MySQL optimization and diagnostics tactics

We have all been there. There's that server, which has mysterious spikes in load, which come from nowhere and leave just as they came - quickly and unexplained. While sometimes these problems can be explained with slow queries, given enough time, development and optimization, you will run into scenarios that don't register in the slow query log.

It is my opinion, that any kind of database load problem can be traced back to development. It's a general extension of "You are writing unoptimized queries" to "You're calling your optimized queries too often" or just maybe "The traffic you generate from the database is too much" or "The code you wrote does not scale to the number of users you have". But picking up on those problems in production systems with high load and high availability is tricky.

My current best option is using tcpdump to save traffic in specific intervals, especially when the database is experiencing high load I wish it didn't. But saving tcpdump data is only part of the solution, a first step. And here is where Percona's Toolkit comes in. With it's pt-query-digest, the tcpdump logs can be parsed and you can find out which operations to the database cause the load. The queries are sorted by time summary and also include the information about how many times they were called and how long the queries took to run, during this time when tcpdump was running.
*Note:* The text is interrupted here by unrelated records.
-- ==== Sys2Proof/Machine/Packages.lean ====
section
/-!
DEFINITION. Work packages at run time: the step sequencers, steps, layer flips and the end of a package (R20 to R29, R65,
R299, R302, R387, R390).
-/
namespace Sys2Proof.Machine

/-- The descriptor of a task of a kernel (R387). -/
def Pkg.task (p : Pkg) (k : Kernel) (i : Nat) : Option Desc := if i < k.count then p.tasks[k.first + i]? else none

/-- Under SKIP the update kernels count as ended (R309). -/
def JobCtx.skips_ (j : JobCtx) (k : Kernel) : Bool :=
  j.isUpdate k && (match j.verdict with | some v => v != 1 | none => false)

/-- Is a wait of a kernel reached in step i of the package (R275, Table 15-9)? A wait on VERDICT_COUNT + 4 is one for an APPLY
verdict of this step besides (R309). -/
def JobCtx.waitReached (j : JobCtx) (i : Nat) (w : Nat × Nat × Nat) : Bool :=
  let verdictWait : Bool := match j.grad with | some g => refIndex w.1 == g.verdictCount + 4 | none => false
  j.reachedAt (refIndex w.1) ((w.2.1 + i * w.2.2) % 2 ^ 32) && (!verdictWait || j.verdict == some 1)

/-- Does a kernel have a task that reads a layer's working weights? -/
def Kernel.reads (job : BitVec 16) (k : Kernel) (l : Nat) : Bool := (List.range k.count).any fun i => Config.readsLayer job.toNat k.id i l

/-- Verdicts that the layers must have passed on before a kernel of the running step may read them: all but the step's own. -/
def JobCtx.passedBefore (j : JobCtx) : Nat := j.verdicts - bit j.verdict.isSome

/-- Is a kernel held for a layer that it reads: one that has neither flipped nor been left unchanged for the verdict of the
step before (R29), or one whose flip its die has not been told of (R22)? -/
def Pkg.layerHeld (p : Pkg) (j : JobCtx) (k : Kernel) : Bool :=
  match p.landing with
  | none => false
  | some x => (List.range x.layers.length).any fun l =>
      k.reads p.job l && (decide (Sp.get 0 j.flips l < j.passedBefore) || p.untold.contains (k.die, some l))

/-- The step whose weights are on their way, counted as the verdicts are: the one that runs, or the last one to end. -/
def JobCtx.current (j : JobCtx) : Nat := j.verdicts + bit j.verdict.isNone

/-- Has every task of the step from which a layer's new weights come ended that reads its old ones (R28)? That is the step of
the layer's next passing: once a later one has begun, they have. -/
def Pkg.readersEnded (p : Pkg) (j : JobCtx) (l : Nat) : Bool :=
  let n := Sp.get 0 j.flips l + 1
  if n = j.current then
    p.kernels.all fun k => (List.range k.count).all fun i => !Config.readsLayer p.job.toNat k.id i l || p.ended.contains (k.id, i)
  else decide (n < j.current)

/-- Is an evaluation window open for the job, in which no task of the next step becomes ready (R343)? -/
def State.windowOpen (s : State) (job : BitVec 16) : Bool := (s.window? job).isSome

/-- Does a job hold an evaluation package? -/
def State.holdsEval (s : State) (job : BitVec 16) : Bool := s.pkgs.any fun p => p.job == job && p.kind == 2

/-- Has a window to open after the last step of the job before the next step may begin: a scheduled one that has not opened yet,
or one for an export whose snapshot is not taken (R343, R344)? -/
def State.windowDue (s : State) (job : BitVec 16) : Bool :=
  match s.job? job with
  | none => false
  | some j =>
    match j.chrys with
    | none => false
    | some c => j.verdict.isSome && ((c.evalEvery != 0 && j.step % c.evalEvery == 0 && c.evalStep != j.step + 1) ||
        s.imagos.any fun q => q.job == job && q.last.isNone)

/-- Has every earlier step's generation been promoted, so that update kernels may become ready (R332)? -/
def JobCtx.promotedFor (j : JobCtx) : Bool :=
  match j.chrys with
  | some c => c.preparing.isNone && (c.pendingStep.isNone || c.pendingStep == some j.step)
  | none => true

/-- May a package's graph be walked: that of a RESTORE once its record is loaded (R341, log 98)? -/
def Pkg.walks (p : Pkg) : Bool := p.kind != 3 || (match p.restore with | some r => r.stage == 6 | none => false)

/-- May a kernel become ready now (R21, R22, R29, R341, R343)? -/
def State.kernelMayStart (s : State) (d : Nat) (p : Pkg) (k : Kernel) : Bool :=
  p.running && p.walks && decide (1 ≤ p.step) && k.die == d && !p.ready.contains k.id && !p.untold.contains (d, none) &&
  !(p.kind == 1 && s.windowOpen p.job) &&
  (match s.job? p.job with
   | none => k.waits.isEmpty
   | some j => !j.skips_ k && !p.layerHeld j k && (!j.isUpdate k || j.promotedFor) && k.waits.all (j.waitReached (p.step - 1)))

/-- KERNEL_READY (R21). -/
def execKernelReady (d : DieId) (tag : Nat) (kernel : BitVec 16) (s : State) : Host.Outcome State Fault Refusal :=
  match s.pkg? tag with
  | none => .next s
  | some p =>
    match p.kernel? kernel.toNat with
    | none => .next s
    | some k => if s.kernelMayStart d.val p k then .next (s.updPkg tag fun p => { p with ready := p.ready ++ [k.id] }) else .next s

/-- Does a ready Vesper kernel of the die have a task that could be written now (R65)? -/
def State.vesperFirst (s : State) (d : Nat) : Bool :=
  s.pkgs.any fun p => p.vesper && p.running && p.kernels.any fun k =>
    k.die == d && p.ready.contains k.id && (List.range k.count).any fun i =>
      !p.written.contains (k.id, i) &&
        (match p.task k i with | some x => (s.tile x.home).room true | none => false)

/-- Is every earlier task of the kernel with the same home written (R65)? -/
def Pkg.inOrder (p : Pkg) (k : Kernel) (i home : Nat) : Bool :=
  (List.range i).all fun n => p.written.contains (k.id, n) ||
    (match p.task k n with | some x => x.home != home | none => true)

/-- The fault of a descriptor as the sequencer copies it: what R61 checks, and that its CLASS is its package's (R24). -/
def Pkg.descBad (p : Pkg) (k : Kernel) (d : Desc) : Option Nat :=
  match d.bad (some k.die) with
  | some f => some f
  | none => if d.vesper = p.vesper then none else some 0x3201

/-- SEQUENCER_WRITE: one descriptor is checked and written once room exists (R61, R65). The record of one that is refused
names HOME_TILE modulo 1,024 and offset 0, as R82 says nothing of a fault that the sequencer finds (DESIGN CHOICE, log 117).
One pinned to an isolated tile ends its package (R79). -/
def execSequencerWrite (d : DieId) (tag : Nat) (kernel : BitVec 16) (index : Nat) (s : State) : Host.Outcome State Fault Refusal :=
  match s.pkg? tag with
  | none => .next s
  | some p =>
    match p.kernel? kernel.toNat with
    | none => .next s
    | some k =>
      match p.task k index with
      | none => .next s
      | some x =>
        if !p.running || k.die != d.val || !p.ready.contains k.id || p.written.contains (k.id, index) || !p.inOrder k index x.home then .next s
        else
          match p.descBad k x with
          | some f =>
            let w : W64 × W64 := (BitVec.ofNat 64 (f + x.home % 1024 * 2 ^ 16 + k.id * 2 ^ 26 + index * 2 ^ 42 + tag * 2 ^ 58), 0)
            .next (((s.record 0x3800 16 w).logAs 1 f (some p.job) w).abandon tag f (x.home % 1024) k.id index false)
          | none =>
            match s.homeFor x with
            | none => .next (s.losePinned tag x)
            | some h =>
              if !(s.tile h).room x.vesper || (!p.vesper && s.vesperFirst d.val) then .next s
              else .next ((s.enterQueue h (x.withTag tag)).updPkg tag fun p => { p with written := p.written ++ [(k.id, index)] })

/-! ### The norm entries of a step (R314, R327) -/

/-- Have the update kernels of step n ended, or is its verdict SKIP (R322)? -/
def State.updatesEnded (s : State) (j : JobCtx) (n : Nat) : Bool :=
  if n < j.step then true
  else match j.verdict with
    | none => false
    | some v => v != 1 || (match s.pkgs.find? fun p => p.job == j.id && p.kind == 1 && p.running with
        | none => true
        | some p => p.kernels.all fun k => !j.isUpdate k || (List.range k.count).all fun i => p.ended.contains (k.id, i))

/-- Has every layer been updated by its owner for the last verdict, as its flip here shows (R28, R314)? -/
def State.layersCame (s : State) (j : JobCtx) : Bool :=
  match (s.pkgs.find? fun p => p.job == j.id && p.kind == 1 && p.running).bind (·.landing) with
  | some x => (List.range x.layers.length).all fun l => decide (j.verdicts ≤ Sp.get 0 j.flips l)
  | none => true

/-- Is the norm table of step n complete (R314): its updates have ended here, and every owner's layers have come (DEDUCED, log
78)? -/
def State.normsComplete (s : State) (j : JobCtx) (n : Nat) : Bool := s.updatesEnded j n && s.layersCame j

/-- The norm entries of a step are written once its table is complete (R327): copied here, or read from the device that holds
it. -/
def State.settleNorms (s : State) (job : BitVec 16) : State :=
  match s.job? job with
  | none => s
  | some j =>
    match j.normsDue, j.chrys, j.grad with
    | some n, some c, some g =>
      let here := s.plays j (fld g.normAddr.toNat 42 14)
      let dest := c.slot (n % 2) + c.normsAt
      if !s.normsComplete j n || (!here && c.preparing.isSome) then s
      else
        let s1 := s.updJob job fun j => { j with normsDue := none }
        if here then s1.copyOwn job g.normAddr.toNat dest c.normBytes
        else
          let read : List CopyIn := cutIn ⟨j.hallOf (fld g.normAddr.toNat 42 14), g.normAddr.toNat, c.normBytes, [dest], false⟩
          (s1.updChrys job fun c => { c with toRead := c.toRead ++ read }).pump job
    | _, _, _ => s

/-! ### Landing slots (R27 to R29) -/

/-- Members of a multicast group. -/
def JobCtx.group (j : JobCtx) (g : Nat) : List Nat := match j.groups.find? (·.1 == g) with | some x => x.2 | none => []

/-- A slot becomes free for a layer: its landed count is noted and the grants go out (R27). -/
def State.freeSlot (s : State) (job : BitVec 16) (l : Layer) : State :=
  match s.job? job with
  | none => s
  | some j =>
    let s1 := s.updJob job fun j => { j with landedAt := Sp.put 0#32 j.landedAt l.landed (Sp.get 0#32 j.counts l.landed) }
    s1.signalAll job l.grant 1 (j.group l.grantGroup)

/-- Layers of a slot, in order, with their numbers. -/
def Landing.ofSlot (x : Landing) (slot : Nat) : List (Nat × Layer) :=
  ((List.range x.layers.length).zip x.layers).filter fun l => l.2.slot == slot

/-- The layer that uses a slot after layer `l`, cyclically (R27). -/
def Landing.after (x : Landing) (slot l : Nat) : Option Layer :=
  let ls := x.ofSlot slot
  match ls.find? fun q => decide (l < q.1) with
  | some q => some q.2
  | none => (ls.head?).map (·.2)

/-- A layer has flipped or been left unchanged: it passes its slot on (R28, R29). -/
def State.passSlot (s : State) (job : BitVec 16) (x : Landing) (l : Nat) (y : Layer) : State :=
  let s1 := s.updJob job fun j => { j with flips := Sp.put 0 j.flips l (Sp.get 0 j.flips l + 1) }
  match x.after y.slot l with
  | some n => s1.freeSlot job n
  | none => s1

/-- Exchange the frames of two page ranges of space 0x00 (R210). -/
def swapPages (a b n : Nat) (ps : List Page) : List Page :=
  let place (v : Nat) : Option Nat := (ps.find? fun p => !p.window && p.vpage == v).map (·.place)
  ps.map fun p =>
    if p.window then p
    else if a ≤ p.vpage ∧ p.vpage < a + n then { p with place := (place (p.vpage - a + b)).getD p.place }
    else if b ≤ p.vpage ∧ p.vpage < b + n then { p with place := (place (p.vpage - b + a)).getD p.place }
    else p

/-- Is it a layer's turn in its slot (R27): the slot's lower layers have passed it on once more than this one, its higher ones as
often? -/
def JobCtx.slotTurn (j : JobCtx) (x : Landing) (l slot : Nat) : Bool :=
  let n := Sp.get 0 j.flips l
  (x.ofSlot slot).all fun q => Sp.get 0 j.flips q.1 == n + bit (decide (q.1 < l))

/-- Layers whose turn comes under a SKIP verdict are left unchanged, in layer order (R29). -/
def State.passSkipped (s : State) (job : BitVec 16) (x : Landing) : List (Nat × Layer) → State
  | [] => s
  | (l, y) :: r =>
    (match s.job? job with
     | some j => if j.skipped.contains (Sp.get 0 j.flips l + 1) && j.slotTurn x l y.slot then s.passSlot job x l y else s
     | none => s).passSkipped job x r

/-- The same for every SKIP verdict that some layer has still to see. -/
def State.passSkips (s : State) (job : BitVec 16) (x : Landing) : Nat → State
  | 0 => s
  | n + 1 => (s.passSkipped job x ((List.range x.layers.length).zip x.layers)).passSkips job x n

/-- Every SKIP verdict is passed on as far as the turns have come (R29); those that every layer has seen are forgotten. -/
def State.settleSkips (s : State) (job : BitVec 16) (x : Landing) : State :=
  match s.job? job with
  | some j => (s.passSkips job x j.skipped.length).updJob job fun j =>
      { j with skipped := j.skipped.filter fun n => (List.range x.layers.length).any fun l => decide (Sp.get 0 j.flips l < n) }
  | none => s

/-- An event of the lead sequencer is told to dies 1 to 3 (R22). -/
def Pkg.tell (p : Pkg) (e : Option Nat) : Pkg := { p with untold := p.untold ++ [(1, e), (2, e), (3, e)] }

/-- LAYER_FLIP (R28): the layer's turn in its slot has come, every task of the step that reads its old weights has ended, and the
slot has landed since it became free for the layer. Dies 1 to 3 hold the kernels that read it until they are told (R22). The last
flip of a step lets the record take the norms (R327). -/
def execLayerFlip (tag : Nat) (layer : Nat) (s : State) : Host.Outcome State Fault Refusal :=
  match s.pkg? tag with
  | none => .next s
  | some p =>
    match p.landing, s.job? p.job with
    | some x, some j =>
      (match x.layers[layer]? with
       | none => .next s
       | some y =>
         let rise := ((Sp.get 0#32 j.counts y.landed) - (Sp.get 0#32 j.landedAt y.landed)).toNat
         if p.running && !j.skipped.contains (Sp.get 0 j.flips layer + 1) && j.slotTurn x layer y.slot && p.readersEnded j layer && decide (y.total ≤ rise) then
           let b := match x.slots[y.slot]? with | some q => q.1 | none => y.vpage
           let s1 := (s.updJob p.job fun j => { j with pages := swapPages y.vpage b y.pages j.pages }).passSlot p.job x layer y
           .next (((s1.updPkg tag (·.tell (some layer))).settleSkips p.job x).settleNorms p.job)
         else .next s)
    | _, _ => .next s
This is all fine and well if you can afford to run tcpdump for long periods of time. Given the "production" and "high availability" part of your mysql deployments however, this might not be the ideal way. Running tcpdump for a few minutes might bog down your network traffic as well as raise cpu and disk utilization on the database server significantly, causing issues for your customers or users. You can run tcpdump remotely on one of your many worker nodes, and have much less impact on the database server. Or you can just run it on the database server, and pipe the output to a remote server, so you don't increase the load on the database servers disks, while you're saving the tcpdump data. And, especially for big clients, or clients that have the proper network equipment, the use of port mirroring is a good option.

Personally, I can't run tcpdump for long periods of time on a specific database server. Not only I don't get usable data for it, but like slow queries, the problematic queries in that specific system are a small percentage of the overall queries. Only certain tasks or actions from the applications trigger spikes on the database server, which occur in pretty much random intervals. My goal is to debug the load during theese spikes.

My tactics for this were simple. Judging by the graphs which display those spikes we don't like, we define a threshold value of what cpu utilization is required to start our tcpdump process. With a little modification of this script that calculates CPU usage, we start tcpdump at times when we cross this threshold value.

Using this tactic, we already fixed two problems during the first hour this was tested out, regarding incorrectly set indexes for specific queries that were fast enough not to reach the slow query log, but were being run several thousand times at specific intervals and always ended up on the top of the list.

We have identified several other problems which indicate design issues in the applications using this database, not necessarily related to indexes but just poor normalization which ends up in overly complex queries. Some issues could be solved by smaller changes in design, while others would be better handled outside the database by using Redis or other data structure server, which supports intelligent sorting. Either way, the important thing to remember is, that this approach sheds light on what some problems are, so that resources can be directed towards fixes or new implementations.

Hopefully, this is a first step to analyzing load on your database server that takes you beyond what you find in the slow query log. For us, it has been just that.